上述的query部分和一般的 SELECT [...] GROUP BY (time) 有下面两个区别:

  1. INTO clause:这里指定了查询结果所存放的measurement

  2. WHERE clause: 因为 CQs 按照时间递增的规律运行,所以你不需要也不应该在 WHERE clause中指定时间范围。如果使用 WHERE clause,可以对 tags 进行一些过滤。

Note: 如果在 CQ's SELECT clause使用了tag,InfluxDB 将<current_measurement> 中的tag转换为<different_measurement>中的filed。如果想在<different_measurement>保留tag,在CQ中的 GROUP BY添加 tag key即可。

如果同时在 SELECT clause 和GROUP BY clause中使用相同的tag,你将不能查询<different_measurement>. 更多见GitHub Issue #4630

CQ examples:

  • 创建CQ时使用一个function:

    > CREATE CONTINUOUS QUERY minnie ON world BEGIN SELECT min(mouse) INTO min_mouse FROM zoo GROUP BY time(30m) END
    

    执行之后, InfluxDB会自动计算 measurementzoo的field mouse每30分钟内的最小值,并将结果写入measurement min_mouse。请注意CQ minnie 仅存在于database world

  • 创建CQ时使用一个function 并将结果卸乳另外一个 retention policy

    > CREATE CONTINUOUS QUERY minnie_jr ON world BEGIN SELECT min(mouse) INTO world."7days".min_mouse FROM world."1day".zoo GROUP BY time(30m) END
    

    CQ minnie_jr 的作用方式和CQ minnie一样,InfluxDB用于计算的measurement zoo位于retention policy 1day ,计算的结果位于 retention policy 7days.

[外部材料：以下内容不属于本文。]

theorem witness_RequestPacketsAreTaken :
    (∃ (p : RocePkt) (s : State), s.pins.powered = true ∧ s.flag F.RDT_CTRL_ENABLE = true ∧ p.whole = true ∧ p.qpn = 1) ∧
    (∃ (p : RocePkt) (s : State), s.pins.powered = true ∧ s.flag F.RDT_CTRL_ENABLE = true ∧ p.whole = false) ∧
    (∃ (p : RocePkt) (s : State), s.pins.powered = true ∧ s.flag F.RDT_CTRL_ENABLE = true ∧ p.whole = true ∧ p.qpn ≠ 1 ∧ s.qpConnected p.qpn = false) ∧
    (∃ (p : RocePkt) (q : Qp) (s : State), let q1 : Qp := { q with rqPsn := (p.psn + 1) % 2 ^ 24, nakSent := false, unacked := 0, ackedPsn := p.psn }; s.pins.powered = true ∧ s.atHand p.qpn ∧ s.portsOpen ∧ s.prioPaused q.port q.prio = false ∧ p.whole = true ∧ p.qpn ≠ 1 ∧
      p.ecn = false ∧ s.qp? p.qpn = some q ∧ psnBehind q.rqPsn p.psn = 0 ∧ p.op = .send ∧ p.fieldsOk = true ∧
      p.first = q.rx.isNone ∧ q.rx.all (fun m => m.op == .send) = true ∧ hasRecv q = false ∧ p.ackReq = true) ∧
    (∃ (p : RocePkt) (q : Qp) (s : State), let q1 : Qp := { q with rqPsn := (p.psn + 1) % 2 ^ 24, nakSent := false, unacked := 0, ackedPsn := p.psn }; let w : State := s.physWr p.va p.data; s.pins.powered = true ∧ s.atHand p.qpn ∧ s.portsOpen ∧ s.prioPaused q.port q.prio = false ∧ p.whole = true ∧ p.qpn ≠ 1 ∧
      p.ecn = false ∧ s.qp? p.qpn = some q ∧ psnBehind q.rqPsn p.psn = 0 ∧ p.op = .write ∧ p.fieldsOk = true ∧ p.first = true ∧
      p.last = true ∧ p.imm = none ∧ q.rx = none ∧ p.ackReq = true ∧ s.mrAllows q.cls q.tenant p.rkey p.va p.len 2 = true ∧
      p.data.length = p.len ∧ bit (w.mrAccess (p.rkey / 256)) 4 = false) ∧
    (∃ (p : RocePkt) (q : Qp) (s : State), let n : Nat := max 1 (ceilDiv p.len (pmtuBytes q)); let last : Nat := (p.psn + n - 1) % 2 ^ 24; let q1 : Qp := { q with rqPsn := (last + 1) % 2 ^ 24, nakSent := false, unacked := 0, ackedPsn := last }; s.pins.powered = true ∧ s.atHand p.qpn ∧ s.portsOpen ∧ s.prioPaused q.port q.prio = false ∧ p.whole = true ∧ p.qpn ≠ 1 ∧
      p.ecn = false ∧ s.qp? p.qpn = some q ∧ psnBehind q.rqPsn p.psn = 0 ∧ p.op = .read ∧ p.fieldsOk = true ∧ p.first = true ∧
      q.rx = none ∧ s.mrAllows q.cls q.tenant p.rkey p.va p.len 1 = true) ∧
    (∃ (p : RocePkt) (q : Qp) (s : State), let old : Nat := s.physRdN p.va 8; let w : State := s.physWrN p.va 8 ((old + p.swap) % 2 ^ 64); let q1 : Qp := { q with rqPsn := (p.psn + 1) % 2 ^ 24, nakSent := false, unacked := 0, ackedPsn := p.psn, atomics := (q.atomics ++ [(p.psn, old)]).drop (q.atomics.length + 1 - 16) }; s.pins.powered = true ∧ s.atHand p.qpn ∧ s.portsOpen ∧ s.prioPaused q.port q.prio = false ∧ p.whole = true ∧ p.qpn ≠ 1 ∧
      p.ecn = false ∧ s.qp? p.qpn = some q ∧ psnBehind q.rqPsn p.psn = 0 ∧ p.op = .fetchAdd ∧ p.fieldsOk = true ∧ p.first = true ∧
      q.rx = none ∧ p.va % 8 = 0 ∧ s.mrAllows q.cls q.tenant p.rkey p.va 8 3 = true) ∧
    (∃ (p : RocePkt) (q : Qp) (s : State), s.pins.powered = true ∧ s.atHand p.qpn ∧ s.portsOpen ∧ s.prioPaused q.port q.prio = false ∧ p.whole = true ∧ p.qpn ≠ 1 ∧
      p.ecn = false ∧ s.qp? p.qpn = some q ∧ 2 ^ 23 < psnBehind q.rqPsn p.psn) ∧
    (∃ (p : RocePkt) (q : Qp) (s : State), s.pins.powered = true ∧ s.atHand p.qpn ∧ s.portsOpen ∧ s.prioPaused q.port q.prio = false ∧ p.whole = true ∧ p.qpn ≠ 1 ∧
      p.ecn = false ∧ s.qp? p.qpn = some q ∧ psnBehind q.rqPsn p.psn ≠ 0 ∧ psnBehind q.rqPsn p.psn ≤ 1024 ∧
      (p.op = .send ∨ p.op = .write)) ∧
    (∃ (p : RocePkt) (s : State), s.pins.powered = true ∧ s.flag F.RDT_CTRL_ENABLE = true ∧ p.whole = true ∧ p.qpn ≠ 1 ∧ s.qpConnected p.qpn = true ∧
      s.rdt.cache = [] ∧ s.rdt.parked = [] ∧ s.rdt.writing = [] ∧ s.rdt.fetching = []) :=
  ⟨⟨({ aPkt .send 0 0 0 [7] with qpn := 1 }), (rdtHead [] [] aQp), by decide +kernel⟩,
   ⟨({ aPkt .send 0 0 0 [7] with whole := false }), (rdtHead [] [] aQp), by decide +kernel⟩,
   ⟨(aPkt .send 0 0 0 [7]), (rdtHead [] [] { aQp with state := 2 }), by decide +kernel⟩,
   ⟨(aPkt .send 200 0 1 [7]), (aQp), (rdtHead [] [] aQp), by decide +kernel⟩,
   ⟨(aPkt .write 200 0x8000 2 [7, 9]), (aQp), (rdtHead [] [] aQp), by decide +kernel⟩,
   ⟨(aPkt .read 200 0x8000 1025 []), (aQp), (rdtHead [] [(0x8000, 6)] aQp), by decide +kernel⟩,
   ⟨(aPkt .fetchAdd 200 0x8000 8 []), (aQp), (rdtHead [] [(0x8000, 6)] aQp), by decide +kernel⟩,
   ⟨(aPkt .send 201 0 1 [7]), (aQp), (rdtHead [] [] aQp), by decide +kernel⟩,
   ⟨(aPkt .write 198 0 1 [7]), (aQp), (rdtHead [] [] aQp), by decide +kernel⟩,
   ⟨(aPkt .write 198 0 1 [7]), ({ rdtHead [] [] aQp with rdt := { qps := [(5, aQp)] } }), by decide +kernel⟩⟩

    将CQs 和 retention policies组合使用提供了自动的方式对数据取样并使没有必要的原始数据自动过期。关于这种方式的更多信息,见 Downsampling and Data Retention.

  • 创建CQ时使用2个function:

    > CREATE CONTINUOUS QUERY minnie_maximus ON world BEGIN SELECT min(mouse),max(imus) INTO min_max_mouse FROM zoo GROUP BY time(30m) END
    

    CQ minnie_maximus 每30分钟自动计算了 field mouse 和 field imus (字段都在 measurement zoo中),并将结果写入 measurement min_max_mouse

  • 创建CQ时使用2个function,并在结果自定义field key:

    > CREATE CONTINUOUS QUERY minnie_maximus_1 ON world BEGIN SELECT min(mouse) AS minuscule,max(imus) AS monstrous INTO min_max_mouse FROM zoo GROUP BY time(30m) END
    

    CQ minnie_maximus_1 的方式和 minnie_maximus一样, 然而InfluxDB 使用minisculemonstrous 作为目标 measurement name。更多 AS信息,见Functions

  • 创建CQ 时使用 30分钟 GROUP BY time() 作为interval ,15分钟运行一次:

    > CREATE CONTINUOUS QUERY vampires ON transylvania RESAMPLE EVERY 15m BEGIN SELECT count(dracula) INTO vampire_populations FROM raw_vampires GROUP BY time(30m) END
    

    如果没有 RESAMPLE EVERY 15m, vampires 将会每30分钟运行一次,和 GROUP BY time()interval一致

  • 创建CQ 时使用 30分钟 GROUP BY time() 作为interval ,30分钟运行一次,对1小时之前的数据做 GROUP BY time() 并计算:

    > CREATE CONTINUOUS QUERY vampires_1 ON transylvania RESAMPLE FOR 60m BEGIN SELECT count(dracula) INTO vampire_populations_1 FROM raw_vampires GROUP BY time(30m) END
    

    InfluxDB 每30分钟执行 vampires_1 一次, (和GROUP BY time() interval一致) ,但是每次其实是执行两次查询,第一次是 now()now() - 30m 之间,第二次是 now() - 30mnow() - 60m之间。没有 RESAMPLE clause的情况下, InfluxDB将30分钟执行一次,查询范围为now()now() - 30m之间

  • 创建CQ 时使用 30分钟 GROUP BY time() 作为interval,每15分钟运行一次,计算最近1小时内的每个GROUP BY time()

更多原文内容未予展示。